Dataset entries
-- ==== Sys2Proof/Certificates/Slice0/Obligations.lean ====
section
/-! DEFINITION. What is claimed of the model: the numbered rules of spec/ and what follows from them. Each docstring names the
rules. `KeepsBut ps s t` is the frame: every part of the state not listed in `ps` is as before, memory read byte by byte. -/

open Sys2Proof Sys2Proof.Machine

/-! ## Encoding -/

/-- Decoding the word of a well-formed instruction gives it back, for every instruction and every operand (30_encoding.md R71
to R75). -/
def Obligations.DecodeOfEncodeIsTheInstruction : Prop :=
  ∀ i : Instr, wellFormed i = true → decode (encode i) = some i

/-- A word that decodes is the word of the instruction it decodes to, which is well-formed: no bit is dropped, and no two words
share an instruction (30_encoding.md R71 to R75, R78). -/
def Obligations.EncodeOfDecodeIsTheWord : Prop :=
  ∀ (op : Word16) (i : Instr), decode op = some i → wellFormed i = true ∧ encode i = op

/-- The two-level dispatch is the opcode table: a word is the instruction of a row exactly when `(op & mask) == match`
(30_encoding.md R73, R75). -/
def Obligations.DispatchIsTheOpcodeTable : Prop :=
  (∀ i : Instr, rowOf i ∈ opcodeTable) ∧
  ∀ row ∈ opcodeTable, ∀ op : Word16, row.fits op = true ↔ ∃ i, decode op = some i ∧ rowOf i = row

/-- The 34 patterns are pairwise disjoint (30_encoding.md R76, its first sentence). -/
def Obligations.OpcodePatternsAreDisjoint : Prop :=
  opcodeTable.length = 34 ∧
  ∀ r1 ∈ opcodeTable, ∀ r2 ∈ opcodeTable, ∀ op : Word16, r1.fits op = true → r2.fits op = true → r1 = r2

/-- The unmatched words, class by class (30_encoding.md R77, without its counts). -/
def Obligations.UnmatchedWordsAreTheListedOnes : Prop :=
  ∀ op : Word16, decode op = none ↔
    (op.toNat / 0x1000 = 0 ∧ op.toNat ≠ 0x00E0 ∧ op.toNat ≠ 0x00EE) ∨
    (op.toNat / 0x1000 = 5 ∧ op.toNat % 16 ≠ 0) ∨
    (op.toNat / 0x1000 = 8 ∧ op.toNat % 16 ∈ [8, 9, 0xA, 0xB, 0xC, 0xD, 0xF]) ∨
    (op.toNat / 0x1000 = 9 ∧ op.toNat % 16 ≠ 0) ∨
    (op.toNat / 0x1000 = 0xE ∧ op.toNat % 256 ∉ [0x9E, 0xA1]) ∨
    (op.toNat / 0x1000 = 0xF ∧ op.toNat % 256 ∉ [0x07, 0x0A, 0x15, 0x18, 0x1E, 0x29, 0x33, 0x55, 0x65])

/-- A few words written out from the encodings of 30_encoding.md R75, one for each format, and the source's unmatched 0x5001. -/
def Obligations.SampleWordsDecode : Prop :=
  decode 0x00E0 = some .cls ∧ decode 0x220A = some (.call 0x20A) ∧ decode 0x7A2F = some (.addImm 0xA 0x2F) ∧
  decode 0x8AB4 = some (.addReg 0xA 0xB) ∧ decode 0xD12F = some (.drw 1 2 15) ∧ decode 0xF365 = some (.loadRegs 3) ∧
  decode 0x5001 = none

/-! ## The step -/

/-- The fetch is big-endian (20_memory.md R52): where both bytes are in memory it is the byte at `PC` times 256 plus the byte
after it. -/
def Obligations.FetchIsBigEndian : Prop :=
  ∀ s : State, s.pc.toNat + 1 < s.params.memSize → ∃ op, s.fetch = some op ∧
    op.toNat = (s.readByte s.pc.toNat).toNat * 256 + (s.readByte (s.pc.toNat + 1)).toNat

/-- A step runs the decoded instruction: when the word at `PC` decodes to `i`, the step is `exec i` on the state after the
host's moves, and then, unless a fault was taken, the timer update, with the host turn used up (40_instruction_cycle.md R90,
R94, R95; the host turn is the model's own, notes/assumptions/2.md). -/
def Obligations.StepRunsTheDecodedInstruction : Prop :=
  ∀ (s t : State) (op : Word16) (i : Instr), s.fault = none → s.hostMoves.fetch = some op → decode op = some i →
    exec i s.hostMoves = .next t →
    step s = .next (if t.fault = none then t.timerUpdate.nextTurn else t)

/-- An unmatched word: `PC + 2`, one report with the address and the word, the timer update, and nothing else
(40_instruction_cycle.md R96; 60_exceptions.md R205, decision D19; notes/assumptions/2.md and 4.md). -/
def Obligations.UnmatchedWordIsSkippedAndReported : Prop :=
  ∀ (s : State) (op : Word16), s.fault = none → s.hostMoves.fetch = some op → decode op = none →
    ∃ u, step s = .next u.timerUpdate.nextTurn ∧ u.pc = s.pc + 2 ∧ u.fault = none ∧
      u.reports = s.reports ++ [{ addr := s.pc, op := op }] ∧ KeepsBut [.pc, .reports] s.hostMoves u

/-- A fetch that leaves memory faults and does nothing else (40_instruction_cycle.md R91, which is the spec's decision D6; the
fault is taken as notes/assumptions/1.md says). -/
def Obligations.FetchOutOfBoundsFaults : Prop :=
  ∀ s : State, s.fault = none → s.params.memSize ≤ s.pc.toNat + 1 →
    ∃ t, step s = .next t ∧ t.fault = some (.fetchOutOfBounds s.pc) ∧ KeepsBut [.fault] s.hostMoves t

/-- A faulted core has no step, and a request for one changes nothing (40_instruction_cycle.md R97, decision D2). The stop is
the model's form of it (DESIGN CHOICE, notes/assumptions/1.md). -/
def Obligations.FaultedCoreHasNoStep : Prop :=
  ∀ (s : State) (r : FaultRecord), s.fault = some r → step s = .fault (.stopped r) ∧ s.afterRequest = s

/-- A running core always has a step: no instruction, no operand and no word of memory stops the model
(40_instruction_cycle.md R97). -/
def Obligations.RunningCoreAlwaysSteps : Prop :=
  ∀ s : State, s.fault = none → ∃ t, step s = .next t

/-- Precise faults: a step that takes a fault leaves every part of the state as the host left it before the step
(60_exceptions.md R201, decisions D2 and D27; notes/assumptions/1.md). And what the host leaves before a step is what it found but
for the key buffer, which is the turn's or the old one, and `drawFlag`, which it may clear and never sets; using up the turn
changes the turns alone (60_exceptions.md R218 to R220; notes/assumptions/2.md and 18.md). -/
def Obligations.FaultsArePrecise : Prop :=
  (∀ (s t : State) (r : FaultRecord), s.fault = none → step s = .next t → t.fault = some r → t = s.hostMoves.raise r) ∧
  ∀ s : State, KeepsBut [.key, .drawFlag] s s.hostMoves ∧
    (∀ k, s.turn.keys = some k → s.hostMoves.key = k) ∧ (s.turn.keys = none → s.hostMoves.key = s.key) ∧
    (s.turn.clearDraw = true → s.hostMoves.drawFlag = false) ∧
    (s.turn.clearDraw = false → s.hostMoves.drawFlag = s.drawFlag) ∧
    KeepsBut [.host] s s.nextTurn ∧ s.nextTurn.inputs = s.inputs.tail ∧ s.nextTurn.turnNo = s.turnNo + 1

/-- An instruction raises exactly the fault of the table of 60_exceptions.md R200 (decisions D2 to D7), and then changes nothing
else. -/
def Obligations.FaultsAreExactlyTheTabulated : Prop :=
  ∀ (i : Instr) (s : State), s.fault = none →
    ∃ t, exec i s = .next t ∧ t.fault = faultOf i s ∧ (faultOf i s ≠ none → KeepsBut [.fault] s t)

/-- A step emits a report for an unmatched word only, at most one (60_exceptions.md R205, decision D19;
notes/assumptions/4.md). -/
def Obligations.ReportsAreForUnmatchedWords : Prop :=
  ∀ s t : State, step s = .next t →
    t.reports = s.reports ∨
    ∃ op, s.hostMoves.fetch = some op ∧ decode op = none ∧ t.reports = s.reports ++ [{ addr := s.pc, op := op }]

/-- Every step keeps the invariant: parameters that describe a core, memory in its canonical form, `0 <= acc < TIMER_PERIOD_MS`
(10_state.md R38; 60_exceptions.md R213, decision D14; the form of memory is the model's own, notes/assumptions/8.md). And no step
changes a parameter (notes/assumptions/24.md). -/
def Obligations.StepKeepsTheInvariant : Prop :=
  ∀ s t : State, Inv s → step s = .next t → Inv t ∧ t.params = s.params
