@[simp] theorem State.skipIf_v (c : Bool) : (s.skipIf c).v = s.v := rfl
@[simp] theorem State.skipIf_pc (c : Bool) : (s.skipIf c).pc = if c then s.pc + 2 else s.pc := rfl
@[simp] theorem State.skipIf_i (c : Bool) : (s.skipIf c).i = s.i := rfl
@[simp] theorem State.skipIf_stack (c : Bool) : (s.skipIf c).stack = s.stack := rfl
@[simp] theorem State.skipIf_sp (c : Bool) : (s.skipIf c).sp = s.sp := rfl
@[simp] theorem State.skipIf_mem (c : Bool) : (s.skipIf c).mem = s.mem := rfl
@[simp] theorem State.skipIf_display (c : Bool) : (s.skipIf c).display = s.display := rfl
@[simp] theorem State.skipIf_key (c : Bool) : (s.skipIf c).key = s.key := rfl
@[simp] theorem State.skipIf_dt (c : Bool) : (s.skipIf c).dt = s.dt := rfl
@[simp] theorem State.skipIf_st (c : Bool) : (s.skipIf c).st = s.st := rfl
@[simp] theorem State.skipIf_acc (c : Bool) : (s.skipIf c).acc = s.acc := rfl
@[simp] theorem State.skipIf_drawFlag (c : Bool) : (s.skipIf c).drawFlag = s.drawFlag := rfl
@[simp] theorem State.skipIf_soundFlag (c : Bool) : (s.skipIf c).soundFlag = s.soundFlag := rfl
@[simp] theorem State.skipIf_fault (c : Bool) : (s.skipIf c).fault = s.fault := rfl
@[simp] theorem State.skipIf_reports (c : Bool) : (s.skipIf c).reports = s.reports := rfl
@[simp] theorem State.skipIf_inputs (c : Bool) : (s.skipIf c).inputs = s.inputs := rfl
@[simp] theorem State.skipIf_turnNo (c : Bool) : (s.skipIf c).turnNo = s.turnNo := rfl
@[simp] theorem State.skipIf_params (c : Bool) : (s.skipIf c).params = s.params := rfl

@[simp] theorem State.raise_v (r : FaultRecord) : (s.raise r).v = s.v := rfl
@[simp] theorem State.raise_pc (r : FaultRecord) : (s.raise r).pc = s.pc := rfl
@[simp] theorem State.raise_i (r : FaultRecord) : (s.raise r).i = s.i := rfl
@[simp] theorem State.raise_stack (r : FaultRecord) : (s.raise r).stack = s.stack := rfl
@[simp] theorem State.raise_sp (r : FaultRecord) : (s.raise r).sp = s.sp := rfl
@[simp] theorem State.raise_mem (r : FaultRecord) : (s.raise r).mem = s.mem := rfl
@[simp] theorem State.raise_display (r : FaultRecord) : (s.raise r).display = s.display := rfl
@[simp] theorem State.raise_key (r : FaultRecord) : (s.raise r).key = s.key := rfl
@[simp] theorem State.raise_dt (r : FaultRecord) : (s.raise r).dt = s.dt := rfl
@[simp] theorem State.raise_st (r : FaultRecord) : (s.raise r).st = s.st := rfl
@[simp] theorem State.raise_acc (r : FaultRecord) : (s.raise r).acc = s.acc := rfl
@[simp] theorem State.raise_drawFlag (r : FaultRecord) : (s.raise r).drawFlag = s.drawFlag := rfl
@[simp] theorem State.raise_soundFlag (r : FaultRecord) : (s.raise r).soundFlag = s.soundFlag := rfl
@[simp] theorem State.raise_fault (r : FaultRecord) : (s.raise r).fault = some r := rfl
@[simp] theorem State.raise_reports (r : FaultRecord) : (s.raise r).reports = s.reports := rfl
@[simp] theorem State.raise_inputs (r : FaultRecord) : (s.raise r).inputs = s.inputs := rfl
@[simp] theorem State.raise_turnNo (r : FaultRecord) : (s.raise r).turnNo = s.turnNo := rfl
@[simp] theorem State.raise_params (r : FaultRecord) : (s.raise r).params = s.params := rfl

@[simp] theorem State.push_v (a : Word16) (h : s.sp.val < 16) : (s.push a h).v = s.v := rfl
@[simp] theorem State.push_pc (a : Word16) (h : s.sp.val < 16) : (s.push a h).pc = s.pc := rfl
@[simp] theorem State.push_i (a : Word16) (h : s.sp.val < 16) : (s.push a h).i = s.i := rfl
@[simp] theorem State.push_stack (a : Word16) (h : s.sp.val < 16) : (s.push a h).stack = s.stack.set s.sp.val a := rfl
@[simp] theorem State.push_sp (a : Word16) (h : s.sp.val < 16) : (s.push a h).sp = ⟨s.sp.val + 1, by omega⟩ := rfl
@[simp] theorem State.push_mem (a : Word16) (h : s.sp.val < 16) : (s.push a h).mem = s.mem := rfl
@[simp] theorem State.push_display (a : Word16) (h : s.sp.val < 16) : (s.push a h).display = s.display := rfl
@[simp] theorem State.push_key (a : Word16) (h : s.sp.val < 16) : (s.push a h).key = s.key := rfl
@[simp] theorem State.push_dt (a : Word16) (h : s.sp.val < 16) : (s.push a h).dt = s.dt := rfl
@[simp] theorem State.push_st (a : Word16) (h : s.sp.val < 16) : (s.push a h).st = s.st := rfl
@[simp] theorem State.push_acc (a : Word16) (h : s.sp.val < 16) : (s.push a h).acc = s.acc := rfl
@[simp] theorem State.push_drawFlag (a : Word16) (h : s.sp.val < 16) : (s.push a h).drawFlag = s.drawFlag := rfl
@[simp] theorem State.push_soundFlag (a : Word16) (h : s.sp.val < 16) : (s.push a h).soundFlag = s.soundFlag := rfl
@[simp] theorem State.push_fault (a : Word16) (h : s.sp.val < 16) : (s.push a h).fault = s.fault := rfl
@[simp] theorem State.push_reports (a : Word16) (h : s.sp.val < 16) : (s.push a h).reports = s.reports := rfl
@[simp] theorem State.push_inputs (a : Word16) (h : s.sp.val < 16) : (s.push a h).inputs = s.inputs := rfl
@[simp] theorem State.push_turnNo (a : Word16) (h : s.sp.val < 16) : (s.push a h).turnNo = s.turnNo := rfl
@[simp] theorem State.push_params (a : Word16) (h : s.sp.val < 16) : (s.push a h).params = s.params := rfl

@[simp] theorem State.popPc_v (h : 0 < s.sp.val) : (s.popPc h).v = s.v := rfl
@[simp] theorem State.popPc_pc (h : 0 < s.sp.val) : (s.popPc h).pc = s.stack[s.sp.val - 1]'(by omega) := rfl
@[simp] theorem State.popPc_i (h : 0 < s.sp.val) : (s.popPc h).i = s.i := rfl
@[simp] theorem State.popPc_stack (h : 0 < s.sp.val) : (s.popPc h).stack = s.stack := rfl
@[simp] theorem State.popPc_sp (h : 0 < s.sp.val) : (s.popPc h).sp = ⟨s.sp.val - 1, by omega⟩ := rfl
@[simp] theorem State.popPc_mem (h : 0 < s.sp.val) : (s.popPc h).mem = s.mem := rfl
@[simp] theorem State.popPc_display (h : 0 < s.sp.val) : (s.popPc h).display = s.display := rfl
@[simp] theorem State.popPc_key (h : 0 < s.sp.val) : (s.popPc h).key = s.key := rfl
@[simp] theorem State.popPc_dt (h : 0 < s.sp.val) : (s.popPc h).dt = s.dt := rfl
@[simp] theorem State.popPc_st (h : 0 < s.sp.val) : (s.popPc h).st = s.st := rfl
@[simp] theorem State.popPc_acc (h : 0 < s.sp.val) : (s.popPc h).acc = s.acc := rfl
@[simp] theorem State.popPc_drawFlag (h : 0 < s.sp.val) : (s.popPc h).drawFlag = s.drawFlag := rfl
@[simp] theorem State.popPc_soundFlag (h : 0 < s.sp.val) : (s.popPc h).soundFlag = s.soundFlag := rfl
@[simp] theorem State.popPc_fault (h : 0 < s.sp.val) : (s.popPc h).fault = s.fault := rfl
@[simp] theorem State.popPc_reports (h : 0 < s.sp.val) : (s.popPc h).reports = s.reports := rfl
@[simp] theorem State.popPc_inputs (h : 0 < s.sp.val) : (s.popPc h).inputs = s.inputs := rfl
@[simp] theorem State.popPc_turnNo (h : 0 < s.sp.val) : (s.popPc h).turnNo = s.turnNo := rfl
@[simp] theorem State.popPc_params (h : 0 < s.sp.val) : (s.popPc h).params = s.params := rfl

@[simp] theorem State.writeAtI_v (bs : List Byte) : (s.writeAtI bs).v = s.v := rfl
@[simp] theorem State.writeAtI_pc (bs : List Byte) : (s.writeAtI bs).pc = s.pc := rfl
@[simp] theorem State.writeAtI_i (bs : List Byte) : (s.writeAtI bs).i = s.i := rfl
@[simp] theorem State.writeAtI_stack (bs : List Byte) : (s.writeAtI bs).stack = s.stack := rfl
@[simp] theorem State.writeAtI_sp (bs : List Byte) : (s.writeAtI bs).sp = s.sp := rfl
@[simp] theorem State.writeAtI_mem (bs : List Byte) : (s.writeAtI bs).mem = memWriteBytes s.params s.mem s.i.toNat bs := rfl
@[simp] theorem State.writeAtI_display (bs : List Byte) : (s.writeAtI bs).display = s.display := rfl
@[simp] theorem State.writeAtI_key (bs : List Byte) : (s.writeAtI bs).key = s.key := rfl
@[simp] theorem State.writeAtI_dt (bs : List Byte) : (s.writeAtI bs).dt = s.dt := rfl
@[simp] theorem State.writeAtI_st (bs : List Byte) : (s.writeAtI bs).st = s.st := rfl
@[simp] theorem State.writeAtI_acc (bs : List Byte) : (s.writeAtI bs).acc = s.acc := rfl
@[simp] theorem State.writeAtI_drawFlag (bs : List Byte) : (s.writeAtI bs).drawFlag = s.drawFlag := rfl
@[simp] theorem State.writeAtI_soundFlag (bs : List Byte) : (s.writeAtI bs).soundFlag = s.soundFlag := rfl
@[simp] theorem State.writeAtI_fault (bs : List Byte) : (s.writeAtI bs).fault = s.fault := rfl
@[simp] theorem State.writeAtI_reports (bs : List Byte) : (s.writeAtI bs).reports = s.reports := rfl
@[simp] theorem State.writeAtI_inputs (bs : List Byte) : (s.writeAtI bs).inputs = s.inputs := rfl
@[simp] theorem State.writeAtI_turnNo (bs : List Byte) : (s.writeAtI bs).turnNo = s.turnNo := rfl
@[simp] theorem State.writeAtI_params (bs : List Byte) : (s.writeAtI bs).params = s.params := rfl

ASSIGNMENT:
Look above for the line holding "(s.popPc h).key = s.key := rfl" and the line holding "(s.popPc h).drawFlag = s.drawFlag := rfl". Retype both, and every line between them, word for word and nothing else.

ANSWER TO THIS PROBLEM:
@[simp] theorem State.popPc_key (h : 0 < s.sp.val) : (s.popPc h).key = s.key := rfl
@[simp] theorem State.popPc_dt (h : 0 < s.sp.val) : (s.popPc h).dt = s.dt := rfl
@[simp] theorem State.popPc_st (h : 0 < s.sp.val) : (s.popPc h).st = s.st := rfl
@[simp] theorem State.popPc_acc (h : 0 < s.sp.val) : (s.popPc h).acc = s.acc := rfl
@[simp] theorem State.popPc_drawFlag (h : 0 < s.sp.val) : (s.popPc h).drawFlag = s.drawFlag := rfl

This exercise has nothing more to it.